RECORDS FOR THIS EXERCISE Start Marker
/-- The next wider level over the smallest unit that contains what did not complete (17 R432): for a context level one for each of units,
the tiles (false) and stack engines (true) that did not acknowledge its purge or clear. -/
def nextLevels (s : State) (q : RcvReq) (units : List (Bool × Nat)) : List RcvReq :=
  let up := fun level stack index fault => (⟨level, stack, index, 0x0A, s.clock, fault, q.src, q.detail⟩ : RcvReq)
  if q.level = 1 then units.map fun u => up 2 u.1 u.2 (if u.1 then 0 else 0x07)
  else if q.level = 2 then [if q.stack then up 3 true (q.index / 32) 0 else up 3 false (dieOfTile s q.index) 0x07]
  else [up 4 false 0 0x08]

/-- What stands when a level gives way to the next: a context level that all its tiles acknowledged has reset them, while one that lacks a
tile is done again with that tile's reset. -/
def levelPart (s : State) (q : RcvReq) (units : List (Bool × Nat)) : State :=
  if q.level = 1 ∧ units.all (·.1) then ctxReset s q q.index else s

/-- RESET_TIMER_EXPIRY: a level has passed its timer and no wider one runs; the next takes over.  level, stack, index name it; units the
tiles and stack engines that did not acknowledge a context level.  While the service core is away no level runs (17 R437). -/
def execResetTimerExpiry (level : Nat) (stack : Bool) (index : Nat) (units : List (Bool × Nat)) (s : State) : Host.Outcome State Fault Refusal :=
  match unitReq s level stack index with
  | some q =>
    if !stewardRuns s ∨ s.clock < q.start + levelTimer level ∨ widestLevel s > level ∨ level ≥ 5 ∨ (level = 1 ∧ units.isEmpty) then .next s
    else if level = 4 then
      let s1 := copyDossier (levelEnd s q 2)
      .next (askCycle (if s.bring.warm then bring s1 fun b => { b with warm := false } else allReset s1 0x08) 0x0A)
    else .next ((nextLevels s q units).foldl (fun a r => raiseTrigger a r none) (levelEnd (levelPart s q units) q 2))
  | none => .next s

/-- STACK_CONTROLLER_WATCHDOG: a stack controller misses its watchdog, or a channel loses training. -/
def execStackControllerWatchdog (stack : Nat) (s : State) : Host.Outcome State Fault Refusal :=
  if stack < 8 ∧ isServiceable s ∧ (unitReq s 3 true stack).isNone then
    .next (raiseTrigger s ⟨3, true, stack, 0x07, s.clock, 0, 0x10 + stack, 0⟩ none)
  else .next s

/-- MESH_LIVENESS_FAIL: a die's mesh fails its liveness probe. -/
def execMeshLivenessFail (die : Nat) (s : State) : Host.Outcome State Fault Refusal :=
  if die < 4 ∧ isServiceable s ∧ (unitReq s 3 false die).isNone then
    .next (raiseTrigger s ⟨3, false, die, 0x08, s.clock, 0x07, 0x20 + die, 0⟩ none)
  else .next s

/-- DIE_LINK_DOWN: a die-to-die link has been down for 1 ms. -/
def execDieLinkDown (die : Nat) (s : State) : Host.Outcome State Fault Refusal :=
  if die < 4 ∧ isServiceable s ∧ (chipReq s).isNone then
    .next (raiseTrigger s ⟨4, false, 0, 0x09, s.clock, 0x08, 0x20 + die, 0⟩ none)
  else .next s

end Sys2Proof.Machine
end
RECORDS FOR THIS EXERCISE End Marker
» **EXERCISE DESCRIPTION**:
In which lines of the records does the word "engines" appear? Copy each of them.

» **TASK RESULT**:
the tiles (false) and stack engines (true) that did not acknowledge its purge or clear. -/
tiles and stack engines that did not acknowledge a context level.  While the service core is away no level runs (17 R437). -/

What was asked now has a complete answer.